No. 8 – Central Arkansas Bears
- Position: Quarterback
- Class: Sophomore

Personal information
- Born: May 2, 2005 (age 21) Little Rock, Arkansas, U.S.
- Listed height: 6 ft 4 in (1.93 m)
- Listed weight: 225 lb (102 kg)

Career information
- High school: Little Rock Christian Academy (Little Rock, Arkansas)
- College: Auburn (2024); Baylor (2025); Central Arkansas (2026–present);
- Stats at ESPN

= Walker White =

American football player (born 2005)

Walker White (born May 2, 2005) is an American college football quarterback for the Central Arkansas Bears. He previously played for the Auburn Tigers and Baylor Bears.

==Early life==
White grew up in Little Rock, Arkansas, and attended Little Rock Christian Academy, where he was a three-year starter for coach Eric Cohu. As team captain he passed for 2,660 yards and 29 touchdowns as a senior, leading the Warriors to the Class 6A state championship game. He was named offensive player of the year, was included in the all-state team. Following a successful high-school career during which he passed for 6,837 yards, completed 80 touchdown passes, and rushed for 30 touchdowns, he was named to the All-American Bowl.

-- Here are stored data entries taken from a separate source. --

/-- R80, R100, R106, R129, R130: a step takes the first input away and runs the instruction it decodes to; the
sequencer runs the case its key decodes to; the bus runs the symbol of its draw; the foreground program's command
waits while the host spins, an enabled agent moves, and the command stays first. The inputs and the free choice of
that agent are the model's own (log entry 6). -/
def Obligations.StepRunsTheDecodedInstruction : Prop :=
  ∀ (s : State) (rest : List Input) (i : Instr),
    (∀ bytes, s.inputs = .packet bytes :: rest → decodePacket bytes = .ok i →
      step s = exec i { s with inputs := rest }) ∧
    (∀ bytes, s.inputs = .call bytes :: rest → s.host.phase = .idle → decodePacket bytes = .ok i →
      step s = exec i { s with inputs := rest }) ∧
    (∀ bytes, s.inputs = .call bytes :: rest → s.host.phase = .spin →
      ∃ a, agentEnabled s a = true ∧ step s = agentTurn a { s with freeIndex := s.freeIndex + 1 } ∧
        ∀ t, step s = .next t → t.inputs = .call bytes :: rest) ∧
    (∀ sym, s.inputs = .portOp sym :: rest → decodePort sym = .ok i →
      step s = exec i { s with inputs := rest }) ∧
    (∀ sym, s.inputs = .wire sym :: rest → decodeWire sym = .ok i →
      step s = exec i { s with inputs := rest }) ∧
    (s.inputs = .turn .seq :: rest → s.port.evFlag = true →
      decodeEvent (eventKey s.port.arbLost s.port.rxNack s.ctx.step s.ctx.direction)
        (s.ctx.rxLength - s.ctx.rxCounter) = .ok i →
      step s = exec i { s with inputs := rest }) ∧
    (∀ v, s.inputs = .turn .bus :: rest → s.port.inflight = .txb v →
      step s = exec (.wireT v (nextDraw s).nack) { s with inputs := rest }) ∧
    (s.inputs = .turn .bus :: rest → s.port.inflight = .rxb →
      step s = exec (.wireR (nextDraw s).byte s.port.ackCtl) { s with inputs := rest }) ∧
    (s.inputs = .turn .host :: rest → step s = agentTurn .host { s with inputs := rest })

/-- R51, R135, R146, R160: with nothing asked of it, the machine takes a step of an agent that has one, and has no
step when no agent has. Which agent moves is a free value, the model's choice of log entry 6. -/
def Obligations.UnaskedStepIsOfAnEnabledAgent : Prop :=
  ∀ s : State, s.inputs = [] →
    (∃ a, agentEnabled s a = true ∧ step s = agentTurn a { s with freeIndex := s.freeIndex + 1 }) ∨
    ((∀ a, agentEnabled s a = false) ∧ step s = .refused (.notEnabled .host))

/-- A word of a command, port or wire row, placed where the next step fetches, runs as that row's instruction, in
every state and with nothing else changed (the model's fetch, log entry 11). -/
def Obligations.PlacedWordRuns : Prop :=
  ∀ (s : State) (nbits w : Nat) (i : Instr),
    decodeTableWord nbits w = some i → formatOf i ≠ .ev → step (s.withFetchWord nbits w) = exec i s

/-! ## Host commands -/

/-- R101: INIT is accepted whatever the context holds, gives `step`, the four counters and the two flags their
initial values, answers READY, and touches nothing else; a busy host refuses it `HostBusy`. That `step` then holds
a value is R110 check 6, and that `host.sub` is 1 in IDLE is R24. -/
def Obligations.InitResetsTheContextOnly : Prop :=
  ∀ s : State,
    (s.host.phase = .idle → exec .init s = .next { s with
      ctx := { s.ctx with
        step := .ready, initialised := true, txLength := 0, txCounter := 0, rxLength := 0, rxCounter := 0,
        noStopFlag := false, restartFlag := false }
      host := { s.host with result := some [0x01#8], phase := .idle, sub := .first } }) ∧
    (s.host.phase ≠ .idle → exec .init s = .refused .hostBusy)

/-- R161: INIT is idempotent, and is no hardware reset: it neither releases the bus nor clears a pending event nor
abandons a byte in flight. -/
def Obligations.InitTwiceIsInitOnce : Prop :=
  ∀ s t : State, exec .init s = .next t →
    exec .init t = .next t ∧ t.port = s.port ∧ t.trace = s.trace ∧
    t.ctx.direction = s.ctx.direction ∧ t.ctx.txBuffer = s.ctx.txBuffer ∧ t.ctx.rxBuffer = s.ctx.rxBuffer

/-- R110: each transfer command is refused with the reason of the first check that fails, and goes on to a next
state when none fails. MEMREAD and MEMWRITE count as `RS` = 0, and MEMWRITE's length is 0 to CAP - 1. -/
def Obligations.AcceptanceChecksInOrder : Prop :=
  ∀ (s : State) (ns rs : Bool) (addr maddr len : Byte) (data : List Byte) (i : Instr)
    (checks : List (Bool × Refusal)),
    (i = .write ns rs addr data ∧ checks = acceptanceTable addr 1 s.cfg.cap data.length rs s ∨
      i = .read rs addr len ∧ checks = acceptanceTable addr 1 s.cfg.cap len.toNat rs s ∨
      i = .memread addr maddr len ∧ checks = acceptanceTable addr 1 s.cfg.cap len.toNat false s ∨
      i = .memwrite addr maddr data ∧ checks = acceptanceTable addr 1 s.cfg.cap (data.length + 1) false s) →
    (∀ r, firstFailing checks = some r → exec i s = .refused r) ∧
    (firstFailing checks = none → ∃ t, exec i s = .next t)

/-- R102, R108, R109, R44: an accepted WRITE copies its data in, sets up the context, loads the flags from its own
bits, opens with START or RESTART and hands the address byte with the write bit to the port; nothing else
changes. What `host.cmd` holds for an operand WRITE does not use is the model's choice (log entry 10). -/
def Obligations.WriteIssueStartsTheTransfer : Prop :=
  ∀ (s : State) (ns rs : Bool) (addr : Byte) (data : List Byte),
    launchReady rs s → addr.toNat < 128 → 1 ≤ data.length → data.length ≤ s.cfg.cap →
    exec (.write ns rs addr data) s = .next (afterIssue s
      { s.ctx with
        txBuffer := s.ctx.txBuffer.copyIn 0 data, direction := .write
        txLength := BitVec.ofNat 8 data.length, txCounter := 0, noStopFlag := ns, restartFlag := rs
        step := .headerSent }
      (writeCommand ns rs addr data) rs (addr <<< 1))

For recruitment he received four stars from Rivals, On3, 247Sports, and ESPN, with Rivals and ESPN rating him among the top five QB prospects nationally. He received more than 20 total scholarship offers. He committed to play college football at Auburn after considering offers from Alabama, Arkansas, Arkansas State, and Baylor, among others. White's great-grandfather, grandfather, uncle and brother all played football at Arkansas.

==College career==
As a freshman, White and Hank Brown initially competed for the backup job in summer practice, as Payton Thorne was named the starter at Auburn. White was named third-string initially. Following Auburn's week 2 loss against Cal, coach Hugh Freeze would make a quarterback change, going with Brown instead of Thorne. Two weeks later Thorne was back instead of Brown, due to poor play. White, despite the struggles of the two in front of him on the depth chart, played in only one game all season, against UL Monroe, completing two passes of his five attempts for 18 yards.

Following the end of the season, Hank Brown announced that he was transferring to Iowa, and Auburn announced that both Ashton Daniels and Jackson Arnold would be coming in as transfers.

On December 28, 2024, White announced that he was transferring to Baylor.

On January 11, 2026, White transferred to Central Arkansas.